> _PROBLEM DETAILS_
Instruction for the data below: set down exactly the lines from the line with "end Sys2Proof.Machine" to the line with "if offset ≠", inclusive, and no others.

> _AVAILABLE DATA_
[Start of Attachment]

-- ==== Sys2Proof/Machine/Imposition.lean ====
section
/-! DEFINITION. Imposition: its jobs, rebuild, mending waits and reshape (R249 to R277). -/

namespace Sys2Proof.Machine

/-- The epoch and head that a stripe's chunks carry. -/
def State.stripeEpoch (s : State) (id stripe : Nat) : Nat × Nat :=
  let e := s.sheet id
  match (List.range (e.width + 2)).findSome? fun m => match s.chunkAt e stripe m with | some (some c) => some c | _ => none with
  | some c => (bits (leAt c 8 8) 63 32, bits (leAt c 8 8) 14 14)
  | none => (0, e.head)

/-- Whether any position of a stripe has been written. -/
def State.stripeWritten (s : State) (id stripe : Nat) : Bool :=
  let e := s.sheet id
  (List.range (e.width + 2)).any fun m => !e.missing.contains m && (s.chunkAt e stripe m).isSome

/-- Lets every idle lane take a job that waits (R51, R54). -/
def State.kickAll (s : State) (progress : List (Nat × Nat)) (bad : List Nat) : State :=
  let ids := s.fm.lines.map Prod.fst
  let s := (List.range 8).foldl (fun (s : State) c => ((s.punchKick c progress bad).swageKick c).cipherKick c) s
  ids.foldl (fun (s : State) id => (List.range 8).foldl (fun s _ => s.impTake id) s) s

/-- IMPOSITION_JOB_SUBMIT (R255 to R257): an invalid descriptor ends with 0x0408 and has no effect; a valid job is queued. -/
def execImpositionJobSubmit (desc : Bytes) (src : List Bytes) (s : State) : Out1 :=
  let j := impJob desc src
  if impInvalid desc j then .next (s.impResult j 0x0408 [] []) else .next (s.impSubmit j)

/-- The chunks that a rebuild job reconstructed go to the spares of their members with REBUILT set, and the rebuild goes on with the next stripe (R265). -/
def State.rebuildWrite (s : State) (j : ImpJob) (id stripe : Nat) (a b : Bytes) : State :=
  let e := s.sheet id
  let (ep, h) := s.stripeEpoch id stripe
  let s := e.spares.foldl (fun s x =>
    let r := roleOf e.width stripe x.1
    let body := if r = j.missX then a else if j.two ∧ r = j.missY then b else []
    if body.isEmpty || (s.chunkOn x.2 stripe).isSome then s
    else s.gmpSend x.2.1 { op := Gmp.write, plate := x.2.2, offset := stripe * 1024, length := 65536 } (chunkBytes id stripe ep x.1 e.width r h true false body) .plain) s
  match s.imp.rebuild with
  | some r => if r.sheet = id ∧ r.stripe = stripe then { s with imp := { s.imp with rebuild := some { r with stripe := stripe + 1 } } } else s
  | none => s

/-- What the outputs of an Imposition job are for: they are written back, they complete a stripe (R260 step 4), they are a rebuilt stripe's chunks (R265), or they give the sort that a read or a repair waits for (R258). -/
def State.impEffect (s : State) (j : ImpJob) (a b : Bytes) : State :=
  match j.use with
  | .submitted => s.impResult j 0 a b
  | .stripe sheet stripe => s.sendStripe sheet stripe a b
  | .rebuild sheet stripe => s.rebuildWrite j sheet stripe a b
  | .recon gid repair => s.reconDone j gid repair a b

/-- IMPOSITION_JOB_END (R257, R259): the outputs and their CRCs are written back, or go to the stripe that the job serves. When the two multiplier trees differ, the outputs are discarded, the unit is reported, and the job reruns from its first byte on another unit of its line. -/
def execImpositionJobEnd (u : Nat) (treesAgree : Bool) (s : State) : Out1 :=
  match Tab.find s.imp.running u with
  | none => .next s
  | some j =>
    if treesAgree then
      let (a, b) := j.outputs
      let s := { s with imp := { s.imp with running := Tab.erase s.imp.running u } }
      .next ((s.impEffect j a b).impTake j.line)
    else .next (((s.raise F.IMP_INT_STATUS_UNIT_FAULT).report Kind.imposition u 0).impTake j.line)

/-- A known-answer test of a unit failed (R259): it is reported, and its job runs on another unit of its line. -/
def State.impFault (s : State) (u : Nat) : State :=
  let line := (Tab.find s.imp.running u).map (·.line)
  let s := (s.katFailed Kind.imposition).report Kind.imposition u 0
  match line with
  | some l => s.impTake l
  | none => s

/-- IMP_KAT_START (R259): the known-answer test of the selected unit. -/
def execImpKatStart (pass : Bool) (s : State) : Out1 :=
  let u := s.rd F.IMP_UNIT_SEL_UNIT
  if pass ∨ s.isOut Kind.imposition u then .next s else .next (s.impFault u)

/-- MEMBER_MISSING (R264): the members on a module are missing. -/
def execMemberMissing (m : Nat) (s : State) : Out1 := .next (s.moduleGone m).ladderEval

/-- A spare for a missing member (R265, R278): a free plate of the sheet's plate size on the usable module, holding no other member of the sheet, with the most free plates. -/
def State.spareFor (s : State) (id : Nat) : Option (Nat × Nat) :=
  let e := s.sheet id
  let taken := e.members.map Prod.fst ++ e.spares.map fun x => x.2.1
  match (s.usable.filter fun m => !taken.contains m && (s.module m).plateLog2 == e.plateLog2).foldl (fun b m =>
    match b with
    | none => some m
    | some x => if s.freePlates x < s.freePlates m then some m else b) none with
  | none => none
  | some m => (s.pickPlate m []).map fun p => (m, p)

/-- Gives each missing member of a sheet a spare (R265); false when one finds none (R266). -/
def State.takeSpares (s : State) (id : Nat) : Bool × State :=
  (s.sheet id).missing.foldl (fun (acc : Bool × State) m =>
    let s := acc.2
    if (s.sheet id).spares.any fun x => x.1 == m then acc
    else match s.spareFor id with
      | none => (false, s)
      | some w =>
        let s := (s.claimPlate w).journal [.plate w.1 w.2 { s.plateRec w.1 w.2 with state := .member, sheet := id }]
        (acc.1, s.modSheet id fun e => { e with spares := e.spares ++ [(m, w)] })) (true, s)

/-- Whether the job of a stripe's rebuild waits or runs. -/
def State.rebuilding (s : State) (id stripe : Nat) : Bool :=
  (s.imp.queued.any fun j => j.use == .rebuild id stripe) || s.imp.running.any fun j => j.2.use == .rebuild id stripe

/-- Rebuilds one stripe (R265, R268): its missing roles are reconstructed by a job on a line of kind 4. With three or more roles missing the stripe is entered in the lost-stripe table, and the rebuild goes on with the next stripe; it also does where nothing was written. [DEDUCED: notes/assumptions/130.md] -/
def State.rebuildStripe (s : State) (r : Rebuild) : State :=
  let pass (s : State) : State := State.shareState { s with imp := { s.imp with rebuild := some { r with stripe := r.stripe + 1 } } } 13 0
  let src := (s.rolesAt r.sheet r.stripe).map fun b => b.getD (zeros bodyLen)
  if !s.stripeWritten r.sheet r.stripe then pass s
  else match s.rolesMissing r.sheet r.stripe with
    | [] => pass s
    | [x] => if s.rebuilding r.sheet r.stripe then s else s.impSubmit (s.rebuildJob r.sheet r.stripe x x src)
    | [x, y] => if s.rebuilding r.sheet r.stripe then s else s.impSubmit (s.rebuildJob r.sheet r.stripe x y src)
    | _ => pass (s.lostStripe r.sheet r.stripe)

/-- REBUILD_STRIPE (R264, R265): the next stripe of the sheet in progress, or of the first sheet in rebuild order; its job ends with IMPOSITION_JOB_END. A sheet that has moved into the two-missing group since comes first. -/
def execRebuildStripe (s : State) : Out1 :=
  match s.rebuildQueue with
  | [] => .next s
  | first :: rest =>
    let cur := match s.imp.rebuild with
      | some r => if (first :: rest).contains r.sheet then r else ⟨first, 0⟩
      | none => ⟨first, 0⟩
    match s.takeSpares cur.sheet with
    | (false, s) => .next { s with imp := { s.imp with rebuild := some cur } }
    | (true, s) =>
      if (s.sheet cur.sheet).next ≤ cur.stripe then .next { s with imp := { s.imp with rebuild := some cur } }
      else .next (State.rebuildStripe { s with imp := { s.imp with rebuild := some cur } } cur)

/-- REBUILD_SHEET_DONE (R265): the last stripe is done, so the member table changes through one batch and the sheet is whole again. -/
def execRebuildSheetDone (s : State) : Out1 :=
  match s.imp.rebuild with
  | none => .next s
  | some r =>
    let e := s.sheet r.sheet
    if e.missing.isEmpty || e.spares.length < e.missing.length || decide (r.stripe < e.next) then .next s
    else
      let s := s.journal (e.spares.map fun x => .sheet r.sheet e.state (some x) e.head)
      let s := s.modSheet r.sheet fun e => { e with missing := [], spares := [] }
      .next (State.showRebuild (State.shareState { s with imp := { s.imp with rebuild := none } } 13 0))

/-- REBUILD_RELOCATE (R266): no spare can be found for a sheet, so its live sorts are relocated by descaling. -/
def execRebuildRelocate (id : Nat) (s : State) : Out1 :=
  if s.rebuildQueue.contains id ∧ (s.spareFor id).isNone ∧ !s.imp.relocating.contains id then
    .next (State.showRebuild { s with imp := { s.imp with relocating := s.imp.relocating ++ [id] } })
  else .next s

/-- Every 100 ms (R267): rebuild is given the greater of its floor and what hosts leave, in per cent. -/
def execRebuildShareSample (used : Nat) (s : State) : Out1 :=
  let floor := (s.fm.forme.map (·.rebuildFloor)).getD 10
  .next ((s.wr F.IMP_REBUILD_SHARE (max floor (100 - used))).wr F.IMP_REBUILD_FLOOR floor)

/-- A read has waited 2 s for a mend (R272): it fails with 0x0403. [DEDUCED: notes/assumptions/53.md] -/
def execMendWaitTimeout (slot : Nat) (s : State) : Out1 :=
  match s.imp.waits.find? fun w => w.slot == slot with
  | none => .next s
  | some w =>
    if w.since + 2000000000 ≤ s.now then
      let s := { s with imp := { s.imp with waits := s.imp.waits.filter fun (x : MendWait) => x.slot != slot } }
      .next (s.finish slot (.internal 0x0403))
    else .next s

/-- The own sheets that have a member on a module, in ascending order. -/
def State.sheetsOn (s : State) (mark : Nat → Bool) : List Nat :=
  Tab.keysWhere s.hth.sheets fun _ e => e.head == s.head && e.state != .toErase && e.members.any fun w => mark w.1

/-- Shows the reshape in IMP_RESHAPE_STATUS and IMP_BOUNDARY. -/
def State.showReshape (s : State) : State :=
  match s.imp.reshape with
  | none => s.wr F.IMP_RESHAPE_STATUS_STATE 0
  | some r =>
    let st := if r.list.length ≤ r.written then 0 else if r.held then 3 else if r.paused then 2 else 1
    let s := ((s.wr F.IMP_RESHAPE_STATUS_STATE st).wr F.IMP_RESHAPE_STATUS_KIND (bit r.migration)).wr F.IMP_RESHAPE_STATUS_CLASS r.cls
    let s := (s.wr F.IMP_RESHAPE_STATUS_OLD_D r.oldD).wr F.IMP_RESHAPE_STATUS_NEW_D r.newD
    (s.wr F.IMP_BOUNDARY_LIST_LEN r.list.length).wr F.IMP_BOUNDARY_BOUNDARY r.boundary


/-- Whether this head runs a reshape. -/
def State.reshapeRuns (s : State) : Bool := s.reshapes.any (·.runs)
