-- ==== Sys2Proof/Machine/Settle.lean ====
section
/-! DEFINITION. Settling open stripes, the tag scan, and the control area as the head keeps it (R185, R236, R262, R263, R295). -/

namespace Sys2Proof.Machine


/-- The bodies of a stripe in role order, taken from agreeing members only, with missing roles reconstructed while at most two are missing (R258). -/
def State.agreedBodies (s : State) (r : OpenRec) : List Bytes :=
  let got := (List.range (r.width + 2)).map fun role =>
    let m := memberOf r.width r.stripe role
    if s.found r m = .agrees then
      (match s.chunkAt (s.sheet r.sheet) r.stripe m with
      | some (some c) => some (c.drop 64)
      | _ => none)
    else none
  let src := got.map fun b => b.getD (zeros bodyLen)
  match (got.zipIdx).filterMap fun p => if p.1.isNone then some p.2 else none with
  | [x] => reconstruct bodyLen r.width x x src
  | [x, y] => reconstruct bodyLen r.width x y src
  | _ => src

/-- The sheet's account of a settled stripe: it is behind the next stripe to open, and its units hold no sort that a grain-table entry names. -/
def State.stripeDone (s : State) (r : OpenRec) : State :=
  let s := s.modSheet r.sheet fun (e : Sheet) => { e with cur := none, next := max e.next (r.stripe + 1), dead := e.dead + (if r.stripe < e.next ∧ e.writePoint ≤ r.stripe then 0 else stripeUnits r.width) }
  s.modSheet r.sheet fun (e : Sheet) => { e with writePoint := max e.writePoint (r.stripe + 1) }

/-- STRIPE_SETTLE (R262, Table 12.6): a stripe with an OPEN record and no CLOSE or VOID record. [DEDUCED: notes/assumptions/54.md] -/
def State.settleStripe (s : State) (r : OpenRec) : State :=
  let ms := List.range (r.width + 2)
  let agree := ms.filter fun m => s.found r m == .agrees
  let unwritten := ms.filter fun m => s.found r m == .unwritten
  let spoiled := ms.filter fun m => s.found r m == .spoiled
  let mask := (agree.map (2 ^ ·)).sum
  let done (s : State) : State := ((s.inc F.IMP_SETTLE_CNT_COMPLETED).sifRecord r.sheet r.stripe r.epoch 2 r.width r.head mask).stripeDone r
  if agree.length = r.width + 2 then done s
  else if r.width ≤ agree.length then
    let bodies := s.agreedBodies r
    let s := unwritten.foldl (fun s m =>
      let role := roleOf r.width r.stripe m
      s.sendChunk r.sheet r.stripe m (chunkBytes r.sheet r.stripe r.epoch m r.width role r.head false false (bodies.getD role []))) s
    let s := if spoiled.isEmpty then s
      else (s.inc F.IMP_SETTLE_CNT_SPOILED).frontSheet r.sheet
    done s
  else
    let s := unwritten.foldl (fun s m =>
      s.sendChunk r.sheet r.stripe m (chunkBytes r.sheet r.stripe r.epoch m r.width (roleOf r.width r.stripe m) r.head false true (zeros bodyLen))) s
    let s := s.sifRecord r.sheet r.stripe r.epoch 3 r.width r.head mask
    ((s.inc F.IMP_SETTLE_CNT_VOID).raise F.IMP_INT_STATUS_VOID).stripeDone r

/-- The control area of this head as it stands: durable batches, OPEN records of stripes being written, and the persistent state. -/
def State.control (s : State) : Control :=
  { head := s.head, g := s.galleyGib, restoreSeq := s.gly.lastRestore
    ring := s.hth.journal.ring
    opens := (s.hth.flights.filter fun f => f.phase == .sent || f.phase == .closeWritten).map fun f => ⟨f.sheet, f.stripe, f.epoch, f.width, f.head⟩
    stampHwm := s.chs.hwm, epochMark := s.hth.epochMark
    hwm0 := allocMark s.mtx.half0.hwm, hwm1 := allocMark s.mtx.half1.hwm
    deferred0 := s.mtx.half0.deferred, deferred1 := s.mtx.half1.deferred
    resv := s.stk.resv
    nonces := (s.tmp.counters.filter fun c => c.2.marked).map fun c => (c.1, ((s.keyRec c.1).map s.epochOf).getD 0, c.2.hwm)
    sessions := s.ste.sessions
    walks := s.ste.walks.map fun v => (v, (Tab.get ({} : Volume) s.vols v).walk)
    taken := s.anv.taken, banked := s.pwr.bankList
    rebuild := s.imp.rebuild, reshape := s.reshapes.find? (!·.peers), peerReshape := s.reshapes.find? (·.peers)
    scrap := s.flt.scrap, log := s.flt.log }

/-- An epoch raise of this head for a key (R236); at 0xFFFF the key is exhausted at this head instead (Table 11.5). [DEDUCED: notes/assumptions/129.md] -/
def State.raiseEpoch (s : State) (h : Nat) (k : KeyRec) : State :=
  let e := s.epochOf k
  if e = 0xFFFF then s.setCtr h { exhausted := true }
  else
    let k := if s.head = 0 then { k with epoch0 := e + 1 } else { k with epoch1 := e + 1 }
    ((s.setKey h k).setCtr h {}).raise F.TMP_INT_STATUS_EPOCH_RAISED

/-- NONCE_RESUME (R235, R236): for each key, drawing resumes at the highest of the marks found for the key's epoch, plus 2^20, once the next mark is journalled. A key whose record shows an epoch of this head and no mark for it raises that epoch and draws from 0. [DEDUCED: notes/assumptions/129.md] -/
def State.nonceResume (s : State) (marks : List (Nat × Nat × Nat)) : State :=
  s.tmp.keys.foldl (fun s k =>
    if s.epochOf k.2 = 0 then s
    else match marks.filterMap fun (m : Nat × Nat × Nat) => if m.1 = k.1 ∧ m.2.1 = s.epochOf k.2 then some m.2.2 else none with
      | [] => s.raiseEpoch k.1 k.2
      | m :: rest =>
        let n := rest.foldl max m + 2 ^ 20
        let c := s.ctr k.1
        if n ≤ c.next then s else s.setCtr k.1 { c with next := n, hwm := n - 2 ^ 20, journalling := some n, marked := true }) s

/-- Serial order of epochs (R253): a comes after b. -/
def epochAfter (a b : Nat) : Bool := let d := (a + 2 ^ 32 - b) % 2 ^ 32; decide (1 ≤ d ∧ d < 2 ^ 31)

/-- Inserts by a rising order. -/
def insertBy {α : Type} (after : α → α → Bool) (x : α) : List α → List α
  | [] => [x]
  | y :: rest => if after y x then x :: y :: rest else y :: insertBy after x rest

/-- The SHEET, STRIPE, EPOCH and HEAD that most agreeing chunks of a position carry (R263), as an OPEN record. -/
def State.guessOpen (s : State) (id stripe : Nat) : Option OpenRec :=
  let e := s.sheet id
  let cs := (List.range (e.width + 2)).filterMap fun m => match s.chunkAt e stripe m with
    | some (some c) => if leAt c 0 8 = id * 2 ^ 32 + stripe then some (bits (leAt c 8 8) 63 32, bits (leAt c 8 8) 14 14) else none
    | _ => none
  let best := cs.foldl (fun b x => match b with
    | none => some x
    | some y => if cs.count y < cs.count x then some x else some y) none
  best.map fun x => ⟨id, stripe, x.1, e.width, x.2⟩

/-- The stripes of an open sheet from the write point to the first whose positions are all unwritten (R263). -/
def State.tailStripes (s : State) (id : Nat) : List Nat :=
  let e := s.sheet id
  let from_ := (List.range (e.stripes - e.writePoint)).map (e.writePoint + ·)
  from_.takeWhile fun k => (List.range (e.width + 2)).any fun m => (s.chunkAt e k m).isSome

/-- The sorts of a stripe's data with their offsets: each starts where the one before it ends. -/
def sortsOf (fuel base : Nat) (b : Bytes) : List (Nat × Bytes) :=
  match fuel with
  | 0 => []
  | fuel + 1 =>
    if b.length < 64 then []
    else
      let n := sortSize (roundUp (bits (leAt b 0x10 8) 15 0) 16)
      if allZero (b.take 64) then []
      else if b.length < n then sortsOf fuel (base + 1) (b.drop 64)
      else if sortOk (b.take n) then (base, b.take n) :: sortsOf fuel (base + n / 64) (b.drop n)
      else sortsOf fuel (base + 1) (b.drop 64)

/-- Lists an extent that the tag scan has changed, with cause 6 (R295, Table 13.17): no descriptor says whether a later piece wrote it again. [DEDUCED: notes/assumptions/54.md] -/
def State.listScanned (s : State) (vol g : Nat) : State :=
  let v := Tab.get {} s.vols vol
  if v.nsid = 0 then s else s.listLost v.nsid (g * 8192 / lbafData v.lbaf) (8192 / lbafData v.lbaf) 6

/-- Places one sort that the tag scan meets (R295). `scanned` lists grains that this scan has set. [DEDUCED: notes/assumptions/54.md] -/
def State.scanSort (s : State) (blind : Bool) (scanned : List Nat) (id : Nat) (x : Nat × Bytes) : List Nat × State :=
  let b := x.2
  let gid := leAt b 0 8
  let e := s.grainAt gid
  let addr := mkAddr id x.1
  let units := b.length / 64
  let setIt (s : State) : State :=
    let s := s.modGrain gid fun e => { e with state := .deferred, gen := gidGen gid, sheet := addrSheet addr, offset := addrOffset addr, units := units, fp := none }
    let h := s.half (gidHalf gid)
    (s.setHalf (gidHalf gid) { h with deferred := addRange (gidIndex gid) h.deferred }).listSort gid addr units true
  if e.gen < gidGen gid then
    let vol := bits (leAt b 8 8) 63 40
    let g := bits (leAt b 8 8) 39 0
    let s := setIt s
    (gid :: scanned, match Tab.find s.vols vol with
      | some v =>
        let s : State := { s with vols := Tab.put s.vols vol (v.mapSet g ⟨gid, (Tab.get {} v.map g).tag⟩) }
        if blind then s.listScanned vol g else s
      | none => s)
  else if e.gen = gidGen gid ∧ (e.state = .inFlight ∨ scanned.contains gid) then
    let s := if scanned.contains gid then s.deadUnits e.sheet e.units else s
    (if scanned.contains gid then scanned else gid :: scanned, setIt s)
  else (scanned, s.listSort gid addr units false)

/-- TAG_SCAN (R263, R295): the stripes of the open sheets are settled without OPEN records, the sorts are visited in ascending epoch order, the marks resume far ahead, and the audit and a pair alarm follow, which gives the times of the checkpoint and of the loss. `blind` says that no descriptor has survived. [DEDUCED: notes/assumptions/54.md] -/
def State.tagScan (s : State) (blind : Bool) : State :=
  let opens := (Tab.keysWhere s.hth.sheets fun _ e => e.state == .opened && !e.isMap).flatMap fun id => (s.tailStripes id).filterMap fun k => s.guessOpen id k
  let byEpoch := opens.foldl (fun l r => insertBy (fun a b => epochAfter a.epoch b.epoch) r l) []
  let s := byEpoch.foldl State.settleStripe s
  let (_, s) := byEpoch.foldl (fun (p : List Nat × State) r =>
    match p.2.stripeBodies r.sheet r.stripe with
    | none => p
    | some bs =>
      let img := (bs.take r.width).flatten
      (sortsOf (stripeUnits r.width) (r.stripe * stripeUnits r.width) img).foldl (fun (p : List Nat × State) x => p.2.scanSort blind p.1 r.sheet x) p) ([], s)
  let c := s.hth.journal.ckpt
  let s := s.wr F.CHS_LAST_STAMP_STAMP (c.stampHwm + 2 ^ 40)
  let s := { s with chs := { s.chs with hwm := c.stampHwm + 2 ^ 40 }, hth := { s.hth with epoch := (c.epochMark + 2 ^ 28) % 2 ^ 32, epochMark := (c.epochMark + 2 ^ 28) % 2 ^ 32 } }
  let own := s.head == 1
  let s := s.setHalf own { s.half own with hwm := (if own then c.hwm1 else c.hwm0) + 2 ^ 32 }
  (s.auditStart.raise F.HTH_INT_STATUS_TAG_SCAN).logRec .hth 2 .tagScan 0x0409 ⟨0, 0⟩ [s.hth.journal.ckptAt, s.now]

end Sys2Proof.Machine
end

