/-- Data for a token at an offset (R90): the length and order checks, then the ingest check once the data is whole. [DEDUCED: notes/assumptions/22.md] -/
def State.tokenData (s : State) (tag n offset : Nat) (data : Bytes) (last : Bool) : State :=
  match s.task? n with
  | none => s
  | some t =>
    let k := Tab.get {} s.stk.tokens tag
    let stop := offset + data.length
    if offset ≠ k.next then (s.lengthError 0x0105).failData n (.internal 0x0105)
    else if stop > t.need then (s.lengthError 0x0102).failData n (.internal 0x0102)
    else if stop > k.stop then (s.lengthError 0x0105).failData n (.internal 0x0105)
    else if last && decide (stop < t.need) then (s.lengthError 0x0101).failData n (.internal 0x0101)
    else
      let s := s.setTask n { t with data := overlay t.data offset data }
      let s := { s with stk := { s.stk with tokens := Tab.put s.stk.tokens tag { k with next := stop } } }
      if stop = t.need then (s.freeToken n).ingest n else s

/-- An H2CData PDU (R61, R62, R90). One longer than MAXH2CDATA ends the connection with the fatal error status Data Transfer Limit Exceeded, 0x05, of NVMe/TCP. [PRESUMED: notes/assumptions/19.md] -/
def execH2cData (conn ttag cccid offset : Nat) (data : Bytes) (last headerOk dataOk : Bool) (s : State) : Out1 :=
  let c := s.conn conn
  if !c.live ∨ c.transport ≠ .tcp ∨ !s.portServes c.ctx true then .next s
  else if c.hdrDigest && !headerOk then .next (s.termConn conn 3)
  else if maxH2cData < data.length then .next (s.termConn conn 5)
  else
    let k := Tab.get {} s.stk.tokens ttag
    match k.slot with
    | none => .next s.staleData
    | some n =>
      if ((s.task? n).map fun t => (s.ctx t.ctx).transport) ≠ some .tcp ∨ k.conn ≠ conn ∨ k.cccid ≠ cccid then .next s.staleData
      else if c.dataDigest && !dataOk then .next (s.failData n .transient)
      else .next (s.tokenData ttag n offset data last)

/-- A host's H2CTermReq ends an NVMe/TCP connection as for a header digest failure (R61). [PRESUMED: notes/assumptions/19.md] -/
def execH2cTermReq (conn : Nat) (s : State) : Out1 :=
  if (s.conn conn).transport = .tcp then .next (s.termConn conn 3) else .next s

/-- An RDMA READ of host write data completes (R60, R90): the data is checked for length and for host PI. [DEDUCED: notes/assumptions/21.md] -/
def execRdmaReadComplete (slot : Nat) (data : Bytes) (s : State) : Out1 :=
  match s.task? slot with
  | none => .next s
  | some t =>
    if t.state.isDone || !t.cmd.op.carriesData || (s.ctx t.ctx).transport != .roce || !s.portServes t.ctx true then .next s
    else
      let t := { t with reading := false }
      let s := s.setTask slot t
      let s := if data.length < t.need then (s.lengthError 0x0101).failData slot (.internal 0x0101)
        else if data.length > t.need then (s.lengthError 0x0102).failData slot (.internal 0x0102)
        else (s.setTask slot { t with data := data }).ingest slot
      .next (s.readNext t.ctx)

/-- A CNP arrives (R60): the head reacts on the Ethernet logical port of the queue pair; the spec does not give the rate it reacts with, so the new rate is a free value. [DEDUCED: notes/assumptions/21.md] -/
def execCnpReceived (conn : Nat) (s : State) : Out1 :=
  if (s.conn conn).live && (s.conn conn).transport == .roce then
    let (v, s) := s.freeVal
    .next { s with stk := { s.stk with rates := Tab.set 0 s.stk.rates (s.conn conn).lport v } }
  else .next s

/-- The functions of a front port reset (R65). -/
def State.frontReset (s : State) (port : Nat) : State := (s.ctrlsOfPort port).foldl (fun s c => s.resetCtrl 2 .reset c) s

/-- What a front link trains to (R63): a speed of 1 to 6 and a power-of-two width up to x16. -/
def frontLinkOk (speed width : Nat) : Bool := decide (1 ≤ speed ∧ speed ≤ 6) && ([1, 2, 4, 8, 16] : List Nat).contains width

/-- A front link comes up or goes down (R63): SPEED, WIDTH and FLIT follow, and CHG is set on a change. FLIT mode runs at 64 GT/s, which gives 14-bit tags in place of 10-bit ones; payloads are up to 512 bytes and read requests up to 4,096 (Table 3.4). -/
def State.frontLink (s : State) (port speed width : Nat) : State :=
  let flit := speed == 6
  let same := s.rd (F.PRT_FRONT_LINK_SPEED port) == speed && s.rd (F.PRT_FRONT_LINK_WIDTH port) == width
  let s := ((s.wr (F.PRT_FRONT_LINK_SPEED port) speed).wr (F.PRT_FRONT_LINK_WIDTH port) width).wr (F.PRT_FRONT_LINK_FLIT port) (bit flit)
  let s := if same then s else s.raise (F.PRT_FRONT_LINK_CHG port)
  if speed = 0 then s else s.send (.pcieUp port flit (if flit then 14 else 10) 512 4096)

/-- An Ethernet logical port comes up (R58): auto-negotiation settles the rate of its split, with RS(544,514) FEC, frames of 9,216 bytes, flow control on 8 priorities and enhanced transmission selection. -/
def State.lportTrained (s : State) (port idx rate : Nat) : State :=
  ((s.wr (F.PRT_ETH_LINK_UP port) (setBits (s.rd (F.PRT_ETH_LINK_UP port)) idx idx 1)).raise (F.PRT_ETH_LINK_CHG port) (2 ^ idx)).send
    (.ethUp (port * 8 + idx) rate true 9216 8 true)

[End of Attachment]

> _EXERCISE RESPONSE_
end Sys2Proof.Machine
end

/-- Data for a token at an offset (R90): the length and order checks, then the ingest check once the data is whole. [DEDUCED: notes/assumptions/22.md] -/
def State.tokenData (s : State) (tag n offset : Nat) (data : Bytes) (last : Bool) : State :=
  match s.task? n with
  | none => s
  | some t =>
    let k := Tab.get {} s.stk.tokens tag
    let stop := offset + data.length
    if offset ≠ k.next then (s.lengthError 0x0105).failData n (.internal 0x0105)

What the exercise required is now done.